Contributors had very different levels of knowledge regarding the panoply of FP instruments, so for example, the ERC uses just two instruments, neither of which is deployed anywhere else in the FP. Similarly, the research infrastructure area has a single instrument, the I3s, which is not used anywhere else. The other point that emerged was that for every two or three plaudits given to an instrument, we found a detractor able to make a strong case regarding its limitations.
The integrated projects were well regarded by most, permitting a scale of collaborative-research activity not easily replicated through national schemes, and with the added advantage of accessing unique competences and more extensive value chains. The scale and scope permitted was believed to be really important to people’s ambitions to move forward a research agenda. People noted certain risks inasmuch as these very large projects and consortia are hugely difficult to manage and can sometimes dissemble.
The Networks of Excellence generated few comments, as they have largely run their course, however a minority of contributors did offer the view that this kind of partnership-building and knowledge- sharing structure should have been hugely valuable for progressing the ERA and for helping to address the FP ‘Achilles heel,’ demonstration and exploitation.
The ERC Starting Grant has proved to be particularly attractive, and providing a very substantial additional ‘fellowship’ fund for early-career researchers as compared with the national schemes on offer through various research councils. While there are very many national schemes, most are small and competition is fierce. The ERC is a welcome boost in terms of the volume of funding available, and should ensure the UK research base is able to retain a larger proportion of the very best people in research careers. Attrition levels amongst young researchers are perhaps too high, and while this does focus the mind (on excellence) it might also be said to be somewhat wasteful of training and talent. Marie Curie Actions are well regarded and are seen as a valuable source of additional capacity as busy UK labs struggle with the limited numbers of fellowships available nationally. MCAs really only confront two challenges, the first being from industry, and the eligibility rules, which essentially exclude them, and the second being from university HR people who perceive an inflationary pressure on researcher wages as MCA allowances are very much more generous than a typical stipend.
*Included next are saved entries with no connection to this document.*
/-- A press of a function key. In part by log 55 (DEDUCED, unsafe). -/
def functionKey (k : Nat) (s : State) : State :=
  if !pageKeys s then s
  else
    match nth (pageCfg s).keys k with
    | .none => s
    | .page n => if n < s.img.panel.pages.length then showPage n s else s
    | .select p => s.setPanel (fun x => { x with sel := some p })
    | .take => match s.panel.sel with | some p => takePoint p s | none => s
    | .release => match s.panel.sel with | some p => endLocal 0 .panel p s | none => s
    | .releaseAll => endLocals 0 .panel (fun _ => true) s
    | .cmd c =>
      match s.panel.sel with
      | some p => localCmd p c (s.setPanel (fun x => { x with lastStep := if (stepDir c).isSome then some c else none }))
      | none => s

/-- A held + or − key repeats its action. In part by log 55 (DEDUCED, unsafe). -/
def keyRepeat (plus : Bool) (s : State) : State :=
  if !pageKeys s then s
  else
    match s.panel.sel, s.panel.lastStep with
    | some p, some c => if stepDir c == some plus then localCmd p c s else s
    | _, _ => s

/-! ### Writes, reset and objects (18 R549, R550; 15 R479) -/

/-- A write of PNL_BRIGHT. -/
def brightWrite (v : W32) (s : State) : Option State :=
  let n := v.toNat % 128
  if n ≤ 100 then some (s.setPanel (fun p => { p with bright := some n })) else none
/-- A write of PNL_PAGE. -/
def pageWrite (v : W32) (s : State) : Option State :=
  let n := v.toNat % 32
  if n < s.img.panel.pages.length then some (showPage n s) else none

/-- A function reset of 0x0A: discharge, then a redraw; the ledger is kept, and local control ends. -/
def resetPanel (s : State) : State :=
  let s1 := endLocals 3 .module (fun _ => true) (panelDischarge 3 s)
  s1.setPanel (fun p =>
    { p with bright := none, page := none, sysPage := false, sel := none, lastStep := none, waitCount := 0, frames := 0 })

/-- Kind and index of a held point as PNL_LOC_PT shows them. -/
def locWord (s : State) (n : Nat) : Nat :=
  if n < s.panel.locals.length then
    let p := nth s.panel.locals n
    p.kind + 4 * p.index
  else 3
/-- Operating seconds when a held point was taken. -/
def locAt (s : State) (n : Nat) : Nat :=
  if n < s.panel.locals.length then
    match s.panel.takenAt.find? (fun q => q.1 == nth s.panel.locals n) with | some q => q.2 | none => 0
  else 0

/-- Blocks of function 0x0A. In part by log 54 (DEDUCED, unsafe). -/
def panelObj (s : State) (blk off : Nat) : Option Nat :=
  let p := s.panel
  if blk = 2 then
    if off = 0 then
      some (pageNo s % 32 + 32 * (p.band % 8) + 256 * b2n p.keyOn + 512 * b2n p.keyFault
        + 1024 * b2n (panelDrives s && (p.sysPage || systemOnly s)) + 65536 * p.locals.length)
    else if off = 4 then some (s16 p.temp + 65536 * b2n p.tempValid)
    else if off = 8 then some p.frames
    else if off = 0xC then some (p.balances + 65536 * p.lastMarked)
    else if off = 0x10 then
      some ((p.regs.filter (fun q => regBusy q.2)).length + 256 * (p.regs.filter (fun q => q.2.waits)).length
        + 65536 * (backFree s / 64))
    else if off = 0x14 then some p.waitCount
    else if off = 0x18 then some p.locRes
    else none
  else if blk = 3 then
    if off = 0 then some (brightness s) else if off = 4 then some (pageNo s) else none
  else if blk = 4 then
    if off < 0x80 then some (if off % 8 = 0 then locWord s (off / 8) else locAt s (off / 8)) else none
  else none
The I3s have worked well, providing large numbers of UK academics with access to a long list of novel and interesting facilities that is not readily available nationally. The STFC was also complimentary about the role of the I3s in helping Europe’s scientific communities to have more extensive dialogue around common needs, outside FP.
Government departments tended to favour the ERANETs above all else, and in particular the ERANET plus scheme, as this approach permits policy teams or industry-sponsorship groups to define research
agendas and funding levels. This was not a universal view however, and at least two of the research councils expressed concerns over the protracted process through which partners exchange information and negotiate a common agenda.